● WHAT IS EXPECTED
Please take the records that follow and repeat exactly the lines starting with the line with "cases (d.pow.dom id).stopped" and going on through the line with "have hread := (foldl_zipIdx_keyed (fun".

============================================================

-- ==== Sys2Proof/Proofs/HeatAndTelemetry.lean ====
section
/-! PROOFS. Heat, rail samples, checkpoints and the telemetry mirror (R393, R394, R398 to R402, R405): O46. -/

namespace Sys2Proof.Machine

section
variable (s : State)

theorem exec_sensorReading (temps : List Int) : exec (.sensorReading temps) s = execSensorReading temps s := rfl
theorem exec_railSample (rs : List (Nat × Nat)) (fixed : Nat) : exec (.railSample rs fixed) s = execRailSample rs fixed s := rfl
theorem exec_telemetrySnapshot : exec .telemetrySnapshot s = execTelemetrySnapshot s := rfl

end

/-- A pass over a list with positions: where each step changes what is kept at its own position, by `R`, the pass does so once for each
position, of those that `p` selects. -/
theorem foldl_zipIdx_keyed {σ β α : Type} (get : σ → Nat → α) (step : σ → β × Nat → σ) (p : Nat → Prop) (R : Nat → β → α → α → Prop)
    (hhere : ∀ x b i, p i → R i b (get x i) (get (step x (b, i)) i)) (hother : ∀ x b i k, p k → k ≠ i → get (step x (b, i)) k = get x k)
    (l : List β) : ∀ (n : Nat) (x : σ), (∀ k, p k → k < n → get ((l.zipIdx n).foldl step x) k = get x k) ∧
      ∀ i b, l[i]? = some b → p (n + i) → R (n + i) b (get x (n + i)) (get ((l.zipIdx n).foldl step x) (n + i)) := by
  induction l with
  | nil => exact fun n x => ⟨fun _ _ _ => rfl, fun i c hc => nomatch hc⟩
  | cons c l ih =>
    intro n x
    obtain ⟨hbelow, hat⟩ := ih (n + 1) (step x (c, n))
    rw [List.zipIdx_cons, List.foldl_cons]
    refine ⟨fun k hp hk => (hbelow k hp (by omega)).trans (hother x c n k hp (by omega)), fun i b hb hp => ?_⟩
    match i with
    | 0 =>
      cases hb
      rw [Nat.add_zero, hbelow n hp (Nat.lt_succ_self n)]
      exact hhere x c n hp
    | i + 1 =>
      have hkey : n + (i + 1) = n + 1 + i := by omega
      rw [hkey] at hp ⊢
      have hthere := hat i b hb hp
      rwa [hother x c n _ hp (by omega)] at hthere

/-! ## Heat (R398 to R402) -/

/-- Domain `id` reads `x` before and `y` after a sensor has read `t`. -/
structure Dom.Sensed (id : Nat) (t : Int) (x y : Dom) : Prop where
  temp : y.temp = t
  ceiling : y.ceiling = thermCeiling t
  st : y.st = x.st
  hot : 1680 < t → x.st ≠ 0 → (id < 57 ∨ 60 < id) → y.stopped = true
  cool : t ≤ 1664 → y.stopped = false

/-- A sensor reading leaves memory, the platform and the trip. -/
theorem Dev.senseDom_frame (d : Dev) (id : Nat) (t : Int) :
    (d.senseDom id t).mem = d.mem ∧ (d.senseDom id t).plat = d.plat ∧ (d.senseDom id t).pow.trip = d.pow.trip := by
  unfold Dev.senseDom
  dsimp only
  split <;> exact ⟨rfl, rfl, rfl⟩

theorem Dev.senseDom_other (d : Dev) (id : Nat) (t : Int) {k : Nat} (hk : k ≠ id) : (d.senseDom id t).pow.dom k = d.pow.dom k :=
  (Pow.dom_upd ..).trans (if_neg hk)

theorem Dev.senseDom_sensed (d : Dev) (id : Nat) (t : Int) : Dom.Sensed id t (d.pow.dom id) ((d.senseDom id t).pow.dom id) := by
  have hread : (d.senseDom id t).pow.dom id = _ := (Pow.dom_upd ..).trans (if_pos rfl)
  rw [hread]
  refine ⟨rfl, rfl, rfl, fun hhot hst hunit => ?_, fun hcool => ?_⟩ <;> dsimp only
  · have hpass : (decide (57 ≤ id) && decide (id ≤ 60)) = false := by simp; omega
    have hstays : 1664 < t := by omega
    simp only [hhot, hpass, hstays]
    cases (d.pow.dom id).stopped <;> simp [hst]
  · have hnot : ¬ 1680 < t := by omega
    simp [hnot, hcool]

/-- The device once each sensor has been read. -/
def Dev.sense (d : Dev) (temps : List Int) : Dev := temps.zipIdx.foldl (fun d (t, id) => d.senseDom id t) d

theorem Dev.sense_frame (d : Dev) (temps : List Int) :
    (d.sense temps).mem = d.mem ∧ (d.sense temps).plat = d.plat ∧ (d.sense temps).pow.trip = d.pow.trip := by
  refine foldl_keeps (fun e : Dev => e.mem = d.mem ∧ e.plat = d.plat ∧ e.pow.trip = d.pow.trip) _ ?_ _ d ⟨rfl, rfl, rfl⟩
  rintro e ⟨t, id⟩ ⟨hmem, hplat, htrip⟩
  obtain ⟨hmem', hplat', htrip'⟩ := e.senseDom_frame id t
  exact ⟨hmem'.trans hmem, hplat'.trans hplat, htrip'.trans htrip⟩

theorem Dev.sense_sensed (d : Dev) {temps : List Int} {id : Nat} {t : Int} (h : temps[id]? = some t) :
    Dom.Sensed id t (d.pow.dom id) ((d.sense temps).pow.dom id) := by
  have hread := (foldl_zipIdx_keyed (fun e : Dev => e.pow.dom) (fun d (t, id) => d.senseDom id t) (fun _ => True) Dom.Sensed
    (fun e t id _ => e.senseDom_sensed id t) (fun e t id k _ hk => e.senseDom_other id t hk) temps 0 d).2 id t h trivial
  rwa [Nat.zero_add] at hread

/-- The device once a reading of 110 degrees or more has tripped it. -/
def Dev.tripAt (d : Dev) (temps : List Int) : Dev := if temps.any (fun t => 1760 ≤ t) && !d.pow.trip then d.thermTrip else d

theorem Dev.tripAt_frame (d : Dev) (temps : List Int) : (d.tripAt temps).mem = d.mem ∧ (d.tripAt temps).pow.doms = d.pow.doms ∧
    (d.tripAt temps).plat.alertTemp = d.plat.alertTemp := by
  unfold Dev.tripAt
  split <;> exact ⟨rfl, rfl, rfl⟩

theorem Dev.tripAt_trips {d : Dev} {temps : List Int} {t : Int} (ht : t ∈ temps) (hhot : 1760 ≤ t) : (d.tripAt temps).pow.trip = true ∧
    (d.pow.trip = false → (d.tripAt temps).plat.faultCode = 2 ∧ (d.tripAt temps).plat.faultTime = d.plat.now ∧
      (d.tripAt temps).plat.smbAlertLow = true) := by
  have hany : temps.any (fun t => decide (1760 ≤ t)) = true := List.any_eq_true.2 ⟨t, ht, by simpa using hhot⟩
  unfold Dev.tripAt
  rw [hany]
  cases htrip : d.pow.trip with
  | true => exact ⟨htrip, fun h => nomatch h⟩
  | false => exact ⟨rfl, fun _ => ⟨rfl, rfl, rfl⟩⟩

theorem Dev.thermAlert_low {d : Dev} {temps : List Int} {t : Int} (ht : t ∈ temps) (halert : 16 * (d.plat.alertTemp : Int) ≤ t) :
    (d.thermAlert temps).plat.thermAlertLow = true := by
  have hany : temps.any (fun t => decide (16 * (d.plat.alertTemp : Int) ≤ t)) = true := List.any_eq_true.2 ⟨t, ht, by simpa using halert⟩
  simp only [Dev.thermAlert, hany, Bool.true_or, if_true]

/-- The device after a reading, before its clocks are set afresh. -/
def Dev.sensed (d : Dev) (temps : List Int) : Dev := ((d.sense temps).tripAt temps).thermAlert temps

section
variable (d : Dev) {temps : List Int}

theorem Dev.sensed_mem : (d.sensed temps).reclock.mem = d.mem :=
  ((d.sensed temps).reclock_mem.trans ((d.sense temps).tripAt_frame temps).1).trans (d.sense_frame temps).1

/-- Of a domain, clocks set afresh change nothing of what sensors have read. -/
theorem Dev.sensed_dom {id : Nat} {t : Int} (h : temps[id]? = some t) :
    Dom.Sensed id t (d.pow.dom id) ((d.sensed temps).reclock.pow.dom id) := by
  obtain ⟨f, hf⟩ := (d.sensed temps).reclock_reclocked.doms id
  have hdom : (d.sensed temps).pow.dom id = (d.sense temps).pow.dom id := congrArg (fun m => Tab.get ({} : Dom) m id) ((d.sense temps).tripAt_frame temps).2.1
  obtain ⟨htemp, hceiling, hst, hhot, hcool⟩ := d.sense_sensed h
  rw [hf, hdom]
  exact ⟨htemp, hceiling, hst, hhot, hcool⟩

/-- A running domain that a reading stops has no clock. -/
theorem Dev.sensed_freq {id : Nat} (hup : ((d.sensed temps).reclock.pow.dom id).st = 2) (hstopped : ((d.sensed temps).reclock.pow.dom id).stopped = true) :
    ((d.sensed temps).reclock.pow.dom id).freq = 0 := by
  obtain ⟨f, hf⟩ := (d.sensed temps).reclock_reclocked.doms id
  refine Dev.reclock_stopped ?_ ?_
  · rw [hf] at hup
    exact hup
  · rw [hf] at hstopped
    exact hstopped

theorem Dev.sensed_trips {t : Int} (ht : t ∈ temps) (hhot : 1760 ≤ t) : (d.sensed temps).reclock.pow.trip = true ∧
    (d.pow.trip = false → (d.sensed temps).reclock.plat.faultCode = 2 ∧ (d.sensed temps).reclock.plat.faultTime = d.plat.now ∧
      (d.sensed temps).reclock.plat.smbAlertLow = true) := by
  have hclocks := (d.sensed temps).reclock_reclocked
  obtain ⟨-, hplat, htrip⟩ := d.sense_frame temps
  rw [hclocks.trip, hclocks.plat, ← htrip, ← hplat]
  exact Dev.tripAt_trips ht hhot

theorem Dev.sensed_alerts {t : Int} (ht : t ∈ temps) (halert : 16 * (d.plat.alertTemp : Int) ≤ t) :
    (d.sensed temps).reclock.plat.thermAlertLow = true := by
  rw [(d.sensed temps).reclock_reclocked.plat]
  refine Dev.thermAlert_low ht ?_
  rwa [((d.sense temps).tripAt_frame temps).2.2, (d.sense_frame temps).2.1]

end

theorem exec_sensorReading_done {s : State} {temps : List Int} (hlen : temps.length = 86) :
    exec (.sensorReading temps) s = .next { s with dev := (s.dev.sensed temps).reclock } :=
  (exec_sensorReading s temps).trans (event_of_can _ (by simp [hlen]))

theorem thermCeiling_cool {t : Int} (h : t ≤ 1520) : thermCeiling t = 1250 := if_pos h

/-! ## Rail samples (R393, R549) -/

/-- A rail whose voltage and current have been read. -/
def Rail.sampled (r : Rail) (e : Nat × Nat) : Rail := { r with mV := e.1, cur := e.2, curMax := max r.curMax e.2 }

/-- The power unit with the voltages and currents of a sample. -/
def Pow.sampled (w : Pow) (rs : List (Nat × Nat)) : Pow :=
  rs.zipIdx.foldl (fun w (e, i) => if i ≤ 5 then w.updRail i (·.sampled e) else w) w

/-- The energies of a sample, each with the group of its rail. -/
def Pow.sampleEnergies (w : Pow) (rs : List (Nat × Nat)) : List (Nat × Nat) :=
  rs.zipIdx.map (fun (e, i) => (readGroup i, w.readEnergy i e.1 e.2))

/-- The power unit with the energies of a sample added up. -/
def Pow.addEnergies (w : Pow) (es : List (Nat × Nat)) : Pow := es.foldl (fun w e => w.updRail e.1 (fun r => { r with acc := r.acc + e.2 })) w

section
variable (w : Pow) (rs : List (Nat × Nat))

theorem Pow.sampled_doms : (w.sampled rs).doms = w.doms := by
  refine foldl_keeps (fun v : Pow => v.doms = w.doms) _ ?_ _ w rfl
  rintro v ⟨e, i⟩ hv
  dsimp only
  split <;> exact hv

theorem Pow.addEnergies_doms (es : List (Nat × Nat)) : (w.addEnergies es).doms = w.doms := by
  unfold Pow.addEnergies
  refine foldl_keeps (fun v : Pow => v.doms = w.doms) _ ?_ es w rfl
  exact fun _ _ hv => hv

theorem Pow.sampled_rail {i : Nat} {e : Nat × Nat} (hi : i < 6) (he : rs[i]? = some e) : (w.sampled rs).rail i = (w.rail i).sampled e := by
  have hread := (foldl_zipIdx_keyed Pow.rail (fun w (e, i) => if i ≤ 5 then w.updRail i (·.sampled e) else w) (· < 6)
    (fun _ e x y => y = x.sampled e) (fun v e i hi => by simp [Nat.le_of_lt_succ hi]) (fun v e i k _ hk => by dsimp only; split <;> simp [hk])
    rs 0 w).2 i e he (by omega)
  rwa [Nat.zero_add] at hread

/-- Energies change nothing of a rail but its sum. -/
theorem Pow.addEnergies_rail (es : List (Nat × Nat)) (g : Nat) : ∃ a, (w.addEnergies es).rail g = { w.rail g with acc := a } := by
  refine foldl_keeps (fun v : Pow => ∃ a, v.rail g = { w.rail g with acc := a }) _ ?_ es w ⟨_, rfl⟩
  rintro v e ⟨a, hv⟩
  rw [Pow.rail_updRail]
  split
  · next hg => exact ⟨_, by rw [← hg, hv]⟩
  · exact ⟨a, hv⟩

============================================================

● RESPONSE AREA
    cases (d.pow.dom id).stopped <;> simp [hst]
  · have hnot : ¬ 1680 < t := by omega
    simp [hnot, hcool]

/-- The device once each sensor has been read. -/
def Dev.sense (d : Dev) (temps : List Int) : Dev := temps.zipIdx.foldl (fun d (t, id) => d.senseDom id t) d

theorem Dev.sense_frame (d : Dev) (temps : List Int) :
    (d.sense temps).mem = d.mem ∧ (d.sense temps).plat = d.plat ∧ (d.sense temps).pow.trip = d.pow.trip := by
  refine foldl_keeps (fun e : Dev => e.mem = d.mem ∧ e.plat = d.plat ∧ e.pow.trip = d.pow.trip) _ ?_ _ d ⟨rfl, rfl, rfl⟩
  rintro e ⟨t, id⟩ ⟨hmem, hplat, htrip⟩
  obtain ⟨hmem', hplat', htrip'⟩ := e.senseDom_frame id t
  exact ⟨hmem'.trans hmem, hplat'.trans hplat, htrip'.trans htrip⟩

theorem Dev.sense_sensed (d : Dev) {temps : List Int} {id : Nat} {t : Int} (h : temps[id]? = some t) :
    Dom.Sensed id t (d.pow.dom id) ((d.sense temps).pow.dom id) := by
  have hread := (foldl_zipIdx_keyed (fun e : Dev => e.pow.dom) (fun d (t, id) => d.senseDom id t) (fun _ => True) Dom.Sensed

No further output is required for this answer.